Circa 1974-1984 I wrote scores of short stories. I stopped not because I lost interest but because teaching took too much of my time and my energy. So I focused on poetry, which was easier to squeeze between the margins. And theatre, which tied in better with my work with the kids. 


I didn't publish many of these stories. Except to a few contests, I don't recall sending them out into the void. But there were journals with which I had a relationship; seven stories got taken. anyway. Some hold up better than others, but I'll archive all seven. I'll be more selective about which unpublished ones I post—and much more gradual—but I do want to archive some of those also. This is almost all apprentice work—for an avocation I abandoned until twenty years later, when I began to think it might be time to try a novel. Although it's fair to say that as a poet, I have at least been as interested in storytelling as in lyric musicality. The line between my poetry and my prose, in all honesty, can be pretty thin.



(*I reworked several later stories as one scene plays; a published one is filed at the Playhouse tab.)


The Creativity Seminar, 1975

~ written at Garnett College, University of London, for a Creativity class I took for my teacher training diploma; the version published in the college journal rather perplexes me. This is a tidying new draft.


Killing the Fetid Calf, circa 1980

~ published in a VCU lit mag while I was taking a writing class there; it placed 2nd in the mag's fiction contest, I believe. I'd completely forgotten about this one until I worked on this folder.


I Knew Laura, circa 1981

~written for a VCU writing class; the instructor was the story editor for the New Virginia Review, and had me rewrite it so that it would be polished enough for him to include it—I was honored and thrilled.

In class, he had advised us to set our stories in a single time and place; I immediately thought of F. Scott Fitzgerald's story "Winter Dreams," which takes a different tack. I took my cue from it.


Froggie, Jump, circa 1982 COMING SOON

~ I'm torn about archiving this one. I was the literary editor for the VCU journal it ran in, so it's kind of self-published. What damns it more is that it reads to me as inauthentic and cobbled together. I stole bits of it from the far superior non-fiction piece "London Fog," which appears in my book "Mutt Spirituals."


Fate, circa 1982

~ I like how "Fate" evokes for me my time as a language assistant in Lille, France. The palm reader core is true; the characters and the rest of the story are concocted. I wish I'd had the nerve to write the piece as creative non-fiction. "Fate" and "Broken Glass" were both published by the late lamented Richmond Quarterly. As I recall, I placed second in their short story contest, for the pair or for "Broken Glass."


Broken Glass, circa 1982

~ "Broken Glass" was inspired by my private duty nursing work with Mr. Brown, a patient of mine during my two years at UVA Hospital. He strongly resembled Mr. Kent; Mrs. Kent is kind of like his sister; the POV character is not, I think, me; the KCl story is an "almost." There was a real bicycle crash, in the Fan, in Richmond, but it's fictionalized here—apart from the moment of impact, which is from memory.

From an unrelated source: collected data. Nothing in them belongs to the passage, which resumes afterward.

/-- WIN_DISABLE turns a window OFF with its marks clear and its configuration kept, touches no record, fence or flag, and
releases a captured write of that window in progress; a current segment of it is abandoned, its requested read withdrawn
and its granted one dropped (R135, R136); an OFF window is left as it is (R11, R160), and so is every other entry but for the
cursor of a window in RESYNC (R127).
The mark of a dropped read is the model's (log 16). -/
def Obligations.WinDisableResult : Prop :=
  ∀ (b : Byte) (s : State), s.holds (.winDisable b) →
    let run := exec (.winDisable b (Request.crc (.winDisable b))) s
    (8 ≤ b.toNat → run = .next (s.answered .badArg []))
      ∧ ∀ w : WinId, b.toNat = w.val →
        (s.out[w].state = .off → run = .next (s.answered .ok []))
          ∧ (s.out[w].state ≠ .off →
            ∃ t, run = .next t ∧ t.answers .ok []
              ∧ Only [.pins, .port, .out, .cu, .mp, .da, .dm, .re] s t
              ∧ WindowBecomes w { s.out[w] with state := .off, haltCause := none, cursor := 0, dirtyCount := 0 } s t
              ∧ (∀ p, s.out[w].mapOffset ≤ p → p < s.out[w].mapOffset + s.out[w].length → t.dm.getLsbD p = false)
              ∧ (∀ p, p < s.out[w].mapOffset ∨ s.out[w].mapOffset + s.out[w].length ≤ p →
                t.dm.getLsbD p = s.dm.getLsbD p)
              ∧ (∀ g, t.re.current = some g → g.window ≠ w)
              ∧ (∀ g, s.re.current = some g → g.window = w → s.out[w].state = .resync → ReadAbandoned s t)
              ∧ (s.mp.txn = none → t.mp = s.mp)
              ∧ (∀ u, s.mp.txn = some u → (∀ line, u.cls ≠ .capture w line) → t.mp = s.mp)
              ∧ (∀ u line, s.mp.txn = some u → u.cls = .capture w line →
                t.mp = { s.mp with txn := some { u with released := true } }))

/-- WIN_RESYNC, WIN_HALT and WIN_RESUME in each window state (R18, R20, R21); the window keeps its configuration and
dirty_count, and every other entry stays as it was but for the cursor of a window in RESYNC (R127). A WIN_HALT of the window
that holds the current segment abandons it: its requested read is withdrawn, its granted one dropped (R135, R136).
The mark of a dropped read is the model's (log 16). -/
def Obligations.WinStateCommands : Prop :=
    (∀ (b : Byte) (s : State), s.holds (.winResync b) →
      let run := exec (.winResync b (Request.crc (.winResync b))) s
      (8 ≤ b.toNat → run = .next (s.answered .badArg []))
        ∧ ∀ w : WinId, b.toNat = w.val →
          (s.out[w].state = .active ∨ s.out[w].state = .resync → run = .next (s.answered .ok []))
            ∧ (s.out[w].state = .halted ∨ s.out[w].state = .off → run = .next (s.answered .badState []))
            ∧ (s.out[w].state = .degraded → s.lc.state ≠ .up → run = .next (s.answered .badState []))
            ∧ (s.out[w].state = .degraded → s.lc.state = .up →
              ∃ t, run = .next t ∧ t.answers .ok [] ∧ Only [.pins, .port, .out, .cu, .da, .re, .fu, .al] s t
                ∧ WindowBecomes w
                  { s.out[w] with
                    state := if s.out[w].dirtyCount = 0 then .active else .resync, haltCause := none } s t
                ∧ (s.out[w].dirtyCount ≠ 0 → t.al = s.al)
                ∧ (s.out[w].dirtyCount = 0 → t.al.detail.has (.synced w) = true)))
    ∧ (∀ (b : Byte) (s : State), s.holds (.winHalt b) →
      let run := exec (.winHalt b (Request.crc (.winHalt b))) s
      (8 ≤ b.toNat → run = .next (s.answered .badArg []))
        ∧ ∀ w : WinId, b.toNat = w.val →
          (s.out[w].state = .off → run = .next (s.answered .badState []))
            ∧ (s.out[w].state = .halted → run = .next (s.answered .ok []))
            ∧ (s.out[w].state ≠ .off → s.out[w].state ≠ .halted →
              ∃ t, run = .next t ∧ t.answers .ok [] ∧ Only [.pins, .port, .out, .cu, .da, .re, .fu, .al] s t
                ∧ WindowBecomes w { s.out[w] with state := .halted, haltCause := some .command } s t
                ∧ (s.out[w].state = .resync → ∀ g, t.re.current = some g → g.window ≠ w)
                ∧ (∀ g, s.re.current = some g → g.window = w → s.out[w].state = .resync → ReadAbandoned s t)
                ∧ t.al.detail.has (.haltedEntered w) = true ∧ ∀ f ∈ t.fu.fences, f.degraded = true))
    ∧ (∀ (b : Byte) (s : State), s.holds (.winResume b) →
      let run := exec (.winResume b (Request.crc (.winResume b))) s
      (8 ≤ b.toNat → run = .next (s.answered .badArg []))
        ∧ ∀ w : WinId, b.toNat = w.val →
          (s.out[w].state ≠ .halted → run = .next (s.answered .badState []))
            ∧ (s.out[w].state = .halted →
              ∃ t, run = .next t ∧ t.answers .ok [] ∧ Only [.pins, .port, .out, .cu, .da, .re, .fu, .al] s t
                ∧ WindowBecomes w
                  { s.out[w] with
                    state :=
                      if s.out[w].autoResync = true ∧ s.lc.state = .up then
                        (if s.out[w].dirtyCount = 0 then .active else .resync)
                      else .degraded
                    haltCause := none } s t
                ∧ t.al.detail.has (.degradedEntered w) = true
                ∧ (s.out[w].autoResync = true → s.lc.state = .up → s.out[w].dirtyCount = 0 →
                  t.al.detail.has (.synced w) = true)))

/-- WIN_MARK sets each named mark of an enabled window and counts the new ones; an ACTIVE window in which a named mark was
clear moves to RESYNC, and a mark on the current segment redirties it (R19, R122, R133). The window keeps its configuration,
and every other entry stays as it was but for the cursor of a window in RESYNC (R127). -/
def Obligations.WinMarkResult : Prop :=
  ∀ (b : Byte) (first count : BitVec 16) (s : State), s.holds (.winMark b first count) →
    let run := exec (.winMark b first count (Request.crc (.winMark b first count))) s
    (8 ≤ b.toNat → run = .next (s.answered .badArg []))
      ∧ ∀ w : WinId, b.toNat = w.val →
        (s.out[w].state = .off → run = .next (s.answered .badState []))
          ∧ (s.out[w].state ≠ .off → count.toNat = 0 ∨ s.out[w].length < first.toNat + count.toNat →
            run = .next (s.answered .badArg []))
          ∧ (s.out[w].state ≠ .off → count.toNat ≠ 0 → first.toNat + count.toNat ≤ s.out[w].length →
            s.out[w].mapOffset + s.out[w].length ≤ 4096 →
            let clear := (List.range count.toNat).filter
              (fun k => !s.dm.getLsbD (s.out[w].mapOffset + (first.toNat + k)))
            ∃ t, run = .next t ∧ t.answers .ok [] ∧ Only [.pins, .port, .out, .cu, .da, .dm, .re, .fu, .al] s t
              ∧ (∀ p, t.dm.getLsbD p
                  = (s.dm.getLsbD p || (decide (s.out[w].mapOffset + first.toNat ≤ p)
                      && decide (p < s.out[w].mapOffset + first.toNat + count.toNat))))
              ∧ WindowBecomes w
                { s.out[w] with
                  state := t.out[w].state
                  haltCause := if s.out[w].state = .active then none else s.out[w].haltCause
                  dirtyCount := s.out[w].dirtyCount + clear.length } s t
              ∧ (s.out[w].state ≠ .active → t.out[w].state = s.out[w].state)
              ∧ (s.out[w].state = .active → clear ≠ [] → t.out[w].state = .resync)
              ∧ ∀ g, s.re.current = some g → g.window = w → first.toNat ≤ g.index → g.index < first.toNat + count.toNat →
                s.re.state = .copying ∨ s.re.state = .draining → t.re.current = some { g with redirtied := true })

/-- WIN_STATUS, IN_STATUS and LINK_STATUS return their bytes in any state and change nothing (R15, R72, R212). -/
def Obligations.StatusReadsResult : Prop :=
    (∀ (b : Byte) (s : State),
      (s.holds (.winStatus b) →
          let run := exec (.winStatus b (Request.crc (.winStatus b))) s
          (8 ≤ b.toNat → run = .next (s.answered .badArg []))
            ∧ ∀ w : WinId, b.toNat = w.val →
              run = .next (s.answered .ok
                ([s.out[w].state.code, codeOr0 HaltCause.code s.out[w].haltCause]
                  ++ bytes16 (BitVec.ofNat 16 s.out[w].dirtyCount) ++ bytes16 (BitVec.ofNat 16 s.out[w].cursor)
                  ++ [if ∃ g, s.re.current = some g ∧ g.window = w then 1 else 0])))
        ∧ (s.holds (.inStatus b) →
          let run := exec (.inStatus b (Request.crc (.inStatus b))) s
          (8 ≤ b.toNat → run = .next (s.answered .badArg []))
            ∧ ∀ i : WinId, b.toNat = i.val →
              run = .next (s.answered .ok
                (bytes32 s.inb[i].base ++ bytes32 s.inb[i].length
                  ++ [if s.inb[i].enabled then 1 else 0, if s.inb[i].guard then 1 else 0]))))
    ∧ (∀ s : State, s.holds .linkStatus →
      exec (.linkStatus (Request.crc .linkStatus)) s = .next (s.answered .ok
        ([s.lc.state.code, if s.lc.enabled then 1 else 0, s.lc.epoch, s.lc.lastEpoch,
            codeOr0 DownCause.code s.lc.lastDown, codeOr0 DownCause.code s.lc.peerReason]
          ++ bytes16 s.rq.nextSeq ++ bytes16 s.ts.ackedThrough ++ bytes16 s.ts.sendLimit
          ++ [BitVec.ofNat 8 s.rq.records.length,
            BitVec.ofNat 8 (s.rq.records.filter (fun r => decide (r.kind = .copy))).length,
            BitVec.ofNat 8 s.au.queue.length]
          ++ bytes16 s.au.appliedThrough ++ bytes16 s.au.lastApplied
          ++ [s.au.lastEpoch, if s.au.drained then 1 else 0])))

Here, In the Hospital, late 80s? published '93, but quilted out of pieces written from 1976 to '83.

~ Yet another 2nd place contest story! But this time it placed in a national contest, judged by Gordon Lish, for the 1993 Roberts Awards Annual. He commented that it was one of the only entries that showed any understanding of "the uses of style." It's based on true incidents from my three years in nursing, two of them on a medicine floor at UVA Hospital, one in the O.R. of St. Mary's in Richmond.